LX: Everybody has the right to learn the latest scientific findings. Open Science provides an excellent platform for this. It makes scientific processes more democratic.
How can interdisciplinary approaches help drive research forwards?
MC: Interdisciplinarity is fundamental in the study of the Earth system for its extreme complexity. The frontiers between disciplines is a zone where scientific advances are more difficult and slower. This is thus often where the limiting factors of our understanding lie.
RN: The paleoscience community brings together researchers from different scientific fields (chemistry, physics, geology, biology, anthropology amongst others). We are all focused on better understanding Earth’s past climates to provide a clearer view of the future.
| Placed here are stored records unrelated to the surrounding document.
-- ==== Sys2Proof/Laws/OnwardPair.lean ====
section
/-! SUPPORT. No operation of a group takes back what `Onward` keeps: the seam, the pair, telemetry, the service of operational data and the raw operations. -/

set_option linter.unreachableTactic false
set_option linter.unusedTactic false

namespace Sys2Proof.Machine

/-! ## Seam -/

theorem State.modSeam_onward (s : State) (f : Seam → Seam) : Onward s (State.modSeam s f) := by
  unfold State.modSeam
  repeat' first
    | (with_reducible exact Onward.refl _)
    | (simp only [Onward.upd_eq])

theorem State.modSeam_fwd {r_ : State} {s : State} {f : Seam → Seam} (h_ : Onward r_ s) : Onward r_ (State.modSeam s f) := h_.trans (State.modSeam_onward ..)

theorem linkKey_onward (s : State) (peer : Bytes) : Onward s (linkKey s peer).2 := by
  unfold linkKey
  repeat' first
    | (with_reducible exact Onward.refl _)
    | (with_reducible refine Onward.trans ?_ (draw_onward ..))
theorem linkKey_pair {s : State} {peer : Bytes} {u : Bytes} {v : State} (h_ : linkKey s peer = (u, v)) : Onward s v := by
  have := linkKey_onward s peer
  rwa [h_] at this

theorem linkUp_onward (s : State) (port pos steps : Nat) (peer : Bytes) : Onward s (linkUp s port pos steps peer) := by
  unfold linkUp
  repeat' first
    | (with_reducible exact Onward.refl _)
    | (with_reducible refine Onward.trans ?_ (linkKey_onward ..))
    | (with_reducible apply State.modPort_fwd)

theorem linkUp_fwd {r_ : State} {s : State} {port pos steps : Nat} {peer : Bytes} (h_ : Onward r_ s) : Onward r_ (linkUp s port pos steps peer) := h_.trans (linkUp_onward ..)

theorem startPull_onward (s : State) (port : Nat) : Onward s (startPull s port) := by
  unfold startPull
  repeat' first
    | (with_reducible exact Onward.refl _)
    | (with_reducible apply State.modSeam_fwd)
    | (with_reducible apply quarantineAs_fwd)

theorem startPull_fwd {r_ : State} {s : State} {port : Nat} (h_ : Onward r_ s) : Onward r_ (startPull s port) := h_.trans (startPull_onward ..)

theorem execSeamLinkUp_onward (port peerPosition peerPair peerMember : Nat) (peerCluster peerSerial peerPartner : Bytes) (chainsOk inService : Bool) (s : State) : ∃ w, execSeamLinkUp port peerPosition peerPair peerMember peerCluster peerSerial peerPartner chainsOk inService s = .next w ∧ Onward s w := by
  refine ⟨_, rfl, ?_⟩
  repeat' first
    | (with_reducible exact Onward.refl _)
    | (with_reducible apply startPull_fwd)
    | (with_reducible apply linkUp_fwd)
    | (with_reducible apply sendLink_fwd)
    | (with_reducible apply State.modPort_fwd)
    | (simp only [Onward.upd_eq])
    | split

theorem execSeamLinkDown_onward (port : Nat) (s : State) : ∃ w, execSeamLinkDown port s = .next w ∧ Onward s w := by
  refine ⟨_, rfl, ?_⟩
  repeat' first
    | (with_reducible exact Onward.refl _)
    | (with_reducible apply linkLost_fwd)

theorem execSeamFrameRefused_onward (port linkSeq : Nat) (s : State) : ∃ w, execSeamFrameRefused port linkSeq s = .next w ∧ Onward s w := by
  refine ⟨_, rfl, ?_⟩
  repeat' first
    | (with_reducible exact Onward.refl _)
    | (with_reducible apply linkLost_fwd)
    | (with_reducible apply State.modPort_fwd)
    | (simp only [Onward.upd_eq])
    | split

theorem received_onward (s : State) (port : Nat) : Onward s (received s port) := by
  unfold received
  repeat' first
    | (with_reducible exact Onward.refl _)
    | (with_reducible apply State.modPort_fwd)

theorem received_fwd {r_ : State} {s : State} {port : Nat} (h_ : Onward r_ s) : Onward r_ (received s port) := h_.trans (received_onward ..)

theorem relayStamp_onward (s : State) (inPort cls stamp : Nat) : Onward s (relayStamp s inPort cls stamp).2 := by
  unfold relayStamp
  repeat' first
    | (with_reducible exact Onward.refl _)
    | (with_reducible refine Onward.trans ?_ (freeNat_pair (by assumption)))
    | split
theorem relayStamp_pair {s : State} {inPort cls stamp : Nat} {u : Nat} {v : State} (h_ : relayStamp s inPort cls stamp = (u, v)) : Onward s v := by
  have := relayStamp_onward s inPort cls stamp
  rwa [h_] at this

theorem execSeamFrameRelay_onward (inPort dest src cls hops flowSeq stamp : Nat) (payload : Bytes) (s : State) : ∃ w, execSeamFrameRelay inPort dest src cls hops flowSeq stamp payload s = .next w ∧ Onward s w := by
  refine ⟨_, rfl, ?_⟩
  repeat' first
    | (with_reducible exact Onward.refl _)
    | (with_reducible refine Onward.trans ?_ (relayStamp_pair (by assumption)))
    | (with_reducible apply received_fwd)
    | (with_reducible apply State.modSeam_fwd)
    | (with_reducible apply sendOn_fwd)
    | (with_reducible refine Onward.fold ?_ (fun t a => ?_))
    | split

theorem execKeepAliveSend_onward (port : Nat) (s : State) : ∃ w, execKeepAliveSend port s = .next w ∧ Onward s w := by
  refine ⟨_, rfl, ?_⟩
  repeat' first
    | (with_reducible exact Onward.refl _)
    | (with_reducible apply sendLink_fwd)
    | split

theorem execSeamResendTimeout_onward (port : Nat) (s : State) : ∃ w, execSeamResendTimeout port s = .next w ∧ Onward s w := by
  refine ⟨_, rfl, ?_⟩
  repeat' first
    | (with_reducible exact Onward.refl _)
    | (with_reducible apply sendOn_fwd)
    | (with_reducible refine Onward.fold ?_ (fun t a => ?_))
    | split

theorem execSeamLinkRekey_onward (port : Nat) (s : State) : ∃ w, execSeamLinkRekey port s = .next w ∧ Onward s w := by
  refine ⟨_, rfl, ?_⟩
  repeat' first
    | (with_reducible exact Onward.refl _)
    | (with_reducible refine Onward.trans ?_ (linkKey_onward ..))
    | (with_reducible apply State.modPort_fwd)
    | split

theorem execSeamLinkFrameReceive_onward (port linkAck : Nat) (credits : List Nat) (wrap : Bool) (s : State) : ∃ w, execSeamLinkFrameReceive port linkAck credits wrap s = .next w ∧ Onward s w := by
  refine ⟨_, rfl, ?_⟩
  repeat' first
    | (with_reducible exact Onward.refl _)
    | (with_reducible apply received_fwd)
    | (with_reducible apply State.modSeam_fwd)
    | (with_reducible apply pumpAll_fwd)
    | (with_reducible apply State.modPort_fwd)
    | split

theorem execLinkDelayMeasure_onward (port delay : Nat) (s : State) : ∃ w, execLinkDelayMeasure port delay s = .next w ∧ Onward s w := by
  refine ⟨_, rfl, ?_⟩
  repeat' first
    | (with_reducible exact Onward.refl _)
    | (with_reducible apply State.modPort_fwd)
    | split

theorem setUnsynced_onward (s : State) (v : Bool) : Onward s (setUnsynced s v) := by
  unfold setUnsynced
  repeat' first
    | (with_reducible exact Onward.refl _)
    | (with_reducible apply State.modSeam_fwd)
    | (with_reducible apply raise_fwd)
    | (with_reducible apply logMain_fwd)
    | split

theorem setUnsynced_fwd {r_ : State} {s : State} {v : Bool} (h_ : Onward r_ s) : Onward r_ (setUnsynced s v) := h_.trans (setUnsynced_onward ..)

theorem execSyncBroadcast_onward (s : State) : ∃ w, execSyncBroadcast s = .next w ∧ Onward s w := by
  refine ⟨_, rfl, ?_⟩
  repeat' first
    | (with_reducible exact Onward.refl _)
    | (with_reducible apply broadcast_fwd)
    | split

theorem applySync_onward (s : State) (masterTime : Nat) (masterUnsynced : Bool) : Onward s (applySync s masterTime masterUnsynced) := by
  unfold applySync
  repeat' first
    | (with_reducible exact Onward.refl _)
    | (with_reducible apply setUnsynced_fwd)
    | (with_reducible apply State.modSeam_fwd)
    | (simp only [Onward.upd_eq])
    | split

theorem applySync_fwd {r_ : State} {s : State} {masterTime : Nat} {masterUnsynced : Bool} (h_ : Onward r_ s) : Onward r_ (applySync s masterTime masterUnsynced) := h_.trans (applySync_onward ..)

theorem execSyncReceive_onward (src masterTime : Nat) (masterUnsynced : Bool) (s : State) : ∃ w, execSyncReceive src masterTime masterUnsynced s = .next w ∧ Onward s w := by
  refine ⟨_, rfl, ?_⟩
  repeat' first
    | (with_reducible exact Onward.refl _)
    | (with_reducible apply applySync_fwd)
    | (with_reducible apply State.modSeam_fwd)
    | (simp only [Onward.upd_eq])
    | split

theorem execTimeSyncClear_onward (s : State) : ∃ w, execTimeSyncClear s = .next w ∧ Onward s w := by
  refine ⟨_, rfl, ?_⟩
  repeat' first
    | (with_reducible exact Onward.refl _)
    | (with_reducible apply setUnsynced_fwd)
    | (with_reducible apply State.modSeam_fwd)
    | split

theorem execDriftBoundExceeded_onward (s : State) : ∃ w, execDriftBoundExceeded s = .next w ∧ Onward s w := by
  refine ⟨_, rfl, ?_⟩
  repeat' first
    | (with_reducible exact Onward.refl _)
    | (with_reducible apply setUnsynced_fwd)
    | (with_reducible apply State.modSeam_fwd)
    | (simp only [Onward.upd_eq])
    | split

theorem setMasterTime_onward (s : State) (v : Nat) : Onward s (setMasterTime s v) := by
  unfold setMasterTime
  repeat' first
    | (with_reducible exact Onward.refl _)
    | (with_reducible apply setUnsynced_fwd)
    | (with_reducible apply State.modSeam_fwd)
    | (simp only [Onward.upd_eq])

theorem setMasterTime_fwd {r_ : State} {s : State} {v : Nat} (h_ : Onward r_ s) : Onward r_ (setMasterTime s v) := h_.trans (setMasterTime_onward ..)

theorem clusterTimeWrite_onward (rq : Req) (v : Nat) (grant : Bytes) (s : State) : Onward s (clusterTimeWrite rq v grant s) := by
  unfold clusterTimeWrite
  repeat' first
    | (with_reducible exact Onward.refl _)
    | (with_reducible apply setMasterTime_fwd)
    | (with_reducible refine Onward.trans ?_ (grantWrite_onward _ _ _ _ _ _ _ _ _ _ _ (fun t use => ?_)))
    | (with_reducible apply acceptUse_fwd)
    | (with_reducible apply sendTo_fwd)
    | (simp only [Onward.upd_eq])
    | split

theorem clusterTimeWrite_fwd {r_ : State} {rq : Req} {v : Nat} {grant : Bytes} {s : State} (h_ : Onward r_ s) : Onward r_ (clusterTimeWrite rq v grant s) := h_.trans (clusterTimeWrite_onward ..)

theorem execClusterTimeWrite_onward (rq : Req) (v : Nat) (grant : Bytes) (s : State) : ∃ w, execClusterTimeWrite rq v grant s = .next w ∧ Onward s w := by
  refine ⟨_, rfl, ?_⟩
  repeat' first
    | (with_reducible exact Onward.refl _)
    | (with_reducible apply clusterTimeWrite_fwd)

theorem execMasterElection_onward (s : State) : ∃ w, execMasterElection s = .next w ∧ Onward s w := by
  refine ⟨_, rfl, ?_⟩
  repeat' first
    | (with_reducible exact Onward.refl _)
    | (with_reducible apply setUnsynced_fwd)
    | (with_reducible apply State.modSeam_fwd)
    | (simp only [Onward.upd_eq])
    | split

theorem clusterEntryWrite_onward (rq : Req) (idx sub : Nat) (v grant : Bytes) (s : State) : Onward s (clusterEntryWrite rq idx sub v grant s) := by
  unfold clusterEntryWrite
  repeat' first
    | (with_reducible exact Onward.refl _)
    | (with_reducible apply grantConfig_fwd)

theorem clusterEntryWrite_fwd {r_ : State} {rq : Req} {idx sub : Nat} {v grant : Bytes} {s : State} (h_ : Onward r_ s) : Onward r_ (clusterEntryWrite rq idx sub v grant s) := h_.trans (clusterEntryWrite_onward ..)
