-- ==== Sys2Proof/Tests/Slice0.lean ====
section
/-! SUPPORT. Small checks of the model: the ill-formed commands are refused, and for each statement that has hypotheses a named
theorem shows a concrete state and operands that meet them, clause by clause. Every state stands after reset but for the few fields
a check names. -/

namespace Sys2Proof.Tests

open Sys2Proof Sys2Proof.Machine

set_option Elab.async false

/-! ### Building blocks -/

/-- A request without a session, over the mailbox. -/
def rq0 : Req := ⟨0, 0, 0, 1, 0⟩

/-- A well-formed cycle, configuration change and heartbeat of pair 7, before a check alters one field. -/
def cycle0 : CycleMsg := ⟨7, false, 1, 0, 0, 0, 0, [], true⟩
/-- A configuration change. -/
def cfg0 : CfgChange := ⟨none, 1, zeros 48⟩
/-- A heartbeat of member 1. -/
def hb0 : Heartbeat := ⟨7, 1, 1, 0, 0, 0, 0, 1, 0, true⟩

/-- A token naming member 0. -/
def token0 : Token := ⟨7, 1, 0, false, 1, 0, true⟩

/-- A function whose memory space, bus mastering and MSI-X are on. -/
def fnOn : Fn := { fn0 with memSpace := true, busMaster := true, msixEnable := true }

/-- A module that serves: started, linked, function 0 on. -/
def ready : State :=
  { State.reset with
    service := .ready
    power := { power0 with stopPoint := 5 }
    link := { link0 with up := true, speed := 5, width := 16, perst := false }
    fns := [(0, fnOn)] }

/-- The same module with one virtual function, on too. -/
def withVf : State :=
  { ready with link := { ready.link with vfEnable := true, numVfs := 1 }, fns := [(0, fnOn), (1, fnOn)] }

/-- The serving module with one descriptor in flight, in slot 5. -/
def holding (x : Slot) : State := { ready with adm := { ready.adm with slots := [(5, x)] } }

/-- A module in the VENDOR state, whose requests need no role and no grant. -/
def vendor : State := { ready with life := { life0 with latched := 0x22 } }

/-- A descriptor: opcode with VERSION 1, the operand bytes, SRC, DST, their lengths and the two parameters. -/
def desc (op key1 : Nat) (ops : Bytes) (src dst srcLen dstLen p0 p1 : Nat) : Bytes :=
  leBytes 8 (op + 4096) ++ leBytes 8 key1 ++ zeros 16 ++ fit 64 ops ++ leBytes 8 src ++ leBytes 8 dst ++ leBytes 4 srcLen ++
    leBytes 4 dstLen ++ leBytes 4 p0 ++ leBytes 4 p1

/-- A descriptor of ring 0 and partition 0 at a stage. -/
def slotOf (st : Stage) (d : Bytes) : Slot := { newSlot 0 0 0 0 with desc := d, stage := st }

/-- A request without a session is taken, with nothing changed, where no envelope waits. -/
theorem taken (s : State) (rq : Req) (idx sub op : Nat) (hr : rq.session = 0) (h : s.od.inbox = []) (h2 : s.service ≠ .bootStopped) :
    Taken s rq idx sub op s := by
  refine ⟨?_, h2⟩
  have h4 : s.od.inbox.filter (fun e => e.1 != rq) = s.od.inbox := by rw [h]; rfl
  have h3 : ({ s with od := { s.od with inbox := s.od.inbox.filter (fun e => e.1 != rq) } } : State) = s := by rw [h4]
  unfold takeReq
  simp only [h3]
  simp [State.session, hr]

/-- In the factory states no grant is asked for. -/
theorem waived {t : State} {rq : Req} {clock : Bool} {cls part : Nat} {v grant : Bytes} (h : t.factory = true) :
    Granted t rq clock cls part v grant [] := ⟨by simp [State.mayGrant, h], .inl ⟨h, rfl⟩⟩

/-- A grant carries a request. -/
theorem byGrant {t : State} {rq : Req} {clock : Bool} {cls part : Nat} {v grant : Bytes} {g : Grant} (h : t.mayGrant rq = true)
    (hf : t.factory = false) (hg : t.grantFor cls part v grant clock = some g) : Granted t rq clock cls part v grant [.grantUse g.id g.own] :=
  ⟨h, .inr ⟨hf, g, hg, rfl⟩⟩
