-- ==== Sys2Proof/Config.lean ====
section
/-! DEFINITION. Sys2Proof/Config.lean: what the manual fixes once for the part, and the free values that it leaves open.
An `opaque` constant has no body here: no proof can learn a value of it, and a claim holds whatever it is. -/

namespace Sys2Proof.Config

/-- Cores, clusters, cores per cluster, vaults, channels and moorings (R1, R2). -/
def nCores : Nat := 1024
def nClusters : Nat := 64
def coresPerCluster : Nat := 16
def nChannels : Nat := 256
def nMoorings : Nat := 12

/-- Core cycles and command clocks of one HBM frame, clocks of one window, windows of a frame (R214). -/
def frameCycles : Nat := 10368
def frameClocks : Nat := 6144
def windowClocks : Nat := 128
def nWindows : Nat := 48

/-- Sizes of a scratchpad, a pool and a vault in bytes (R195, R201, R204). -/
def spadBytes : Nat := 0x20000
def poolBytes : Nat := 0x200000
def vaultBytes : Nat := 0x400000

/-- Bases of the SRAM windows, of the translated range and of HBM4E (R207, R217). -/
def spadBase : Nat := 0x0000_0001_0000_0000
def poolBase : Nat := 0x0000_0002_0000_0000
def vaultBase : Nat := 0x0000_0003_0000_0000
def codeBase : Nat := 0x0000_0100_0000_0000
def hbmBase : Nat := 0x0000_1000_0000_0000
def hbmBytes : Nat := 0x80_0000_0000

/-- DESIGN CHOICE (log 7). The free values: the n-th value that the manual leaves open, of each kind.
State's counter `free` supplies n. -/
opaque freeWord : Nat → Word
opaque freeNat : Nat → Nat

/-- DESIGN CHOICE (log 7). A lane value times scales of which one is no finite number (R173, R188). -/
opaque freeScale : Nat → List Nat → BitVec 32

/-- DESIGN CHOICE (log 9). Where the lamp table of the kernel image at an address lies: R89 says only that the table is
part of the kernel image. -/
opaque lampTableOf : Addr → Addr

/-- DESIGN CHOICE (log 14). AES-GMAC of R284: key, nonce and data give the 128-bit tag. The manual names the standard and
gives no arithmetic for it. -/
opaque gmac : BitVec 256 → BitVec 96 → List Byte → BitVec 128

/-- DESIGN CHOICE (log 14). The digest of a firmware image and the checks of its two signatures (R340). -/
opaque sha384 : List Byte → BitVec 384
opaque ed25519Ok : BitVec 384 → List Byte → List Byte → Bool
opaque mlDsaOk : BitVec 384 → List Byte → List Byte → Bool
/-- DESIGN CHOICE (log 14). The two public-key digests fused at manufacture (R340): 0 Ed25519, 1 ML-DSA-65. -/
opaque fusedKey : Nat → BitVec 384
/-- DESIGN CHOICE (log 14). The two device signatures of an attestation report (R341). -/
opaque deviceSign : List Byte → List Byte
/-- DESIGN CHOICE (log 14). The 8-byte CRC of a Cloys flit (R338). -/
opaque flitCrc : List Byte → Word
/-- DESIGN CHOICE (log 11). Which of the pairs of dimensions that its two shape records allow a layout transform swaps, by its block (R255). -/
opaque swapDims : List Byte → Nat
/-- DESIGN CHOICE (log 11). The bytes that a copy routine of index 8 or above writes from its source bytes and its block. -/
opaque routineOut : Nat → List Byte → List Byte → List Byte
/-- DESIGN CHOICE (log 11). The bytes that a routine of index 8 or above takes from SRC, by its index and its block. -/
opaque routineIn : Nat → List Byte → Nat
/-- DESIGN CHOICE (log 7). The cycles that a walk adds to an open access of a cluster, by the address and the cycle (R209). -/
opaque walkCycles : Nat → Nat → Nat → Nat

/-- DESIGN CHOICE (log 16). The number of this device in its scale-up domain (R265, R338): set outside the package. -/
opaque ownDeviceId : BitVec 16
def ownDevice : Nat := ownDeviceId.toNat

/-- DESIGN CHOICE (log 13). The first row and the first store word that the Pilot chooses for a mooring on a channel
(R218, R333). -/
opaque pilotRow : Nat → Nat → Nat
opaque pilotWord : Nat → Nat → Nat

/-- PRESUMED (log 19). The link-layer address of an Ethernet port. -/
opaque portMac : Nat → BitVec 48

end Sys2Proof.Config
end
Over the last decade we’ve seen major advances in paleoclimatic science with the contribution of the development of new analytical, statistical and mathematical modeling tools. This was only possible through interdisciplinary approaches and the understanding of the paleoscience community that integrating multiple knowledge fields is the only way forward.
LQ: Interdisciplinary approaches are not just helpful but essential to advance paleoscience research and ensure that there is relevancy to the broader scientific community and society. In my personal capacity, the greatest insights and subsequent research outputs have always come from working within a team of diverse scientists with expertise ranging from geochemistry to botany to aerobiology.
LX: Communications between people with different discipline backgrounds have the potential to spark new scientific ideas. Keeping eyes on progress in technology may also be helpful for one’s own research.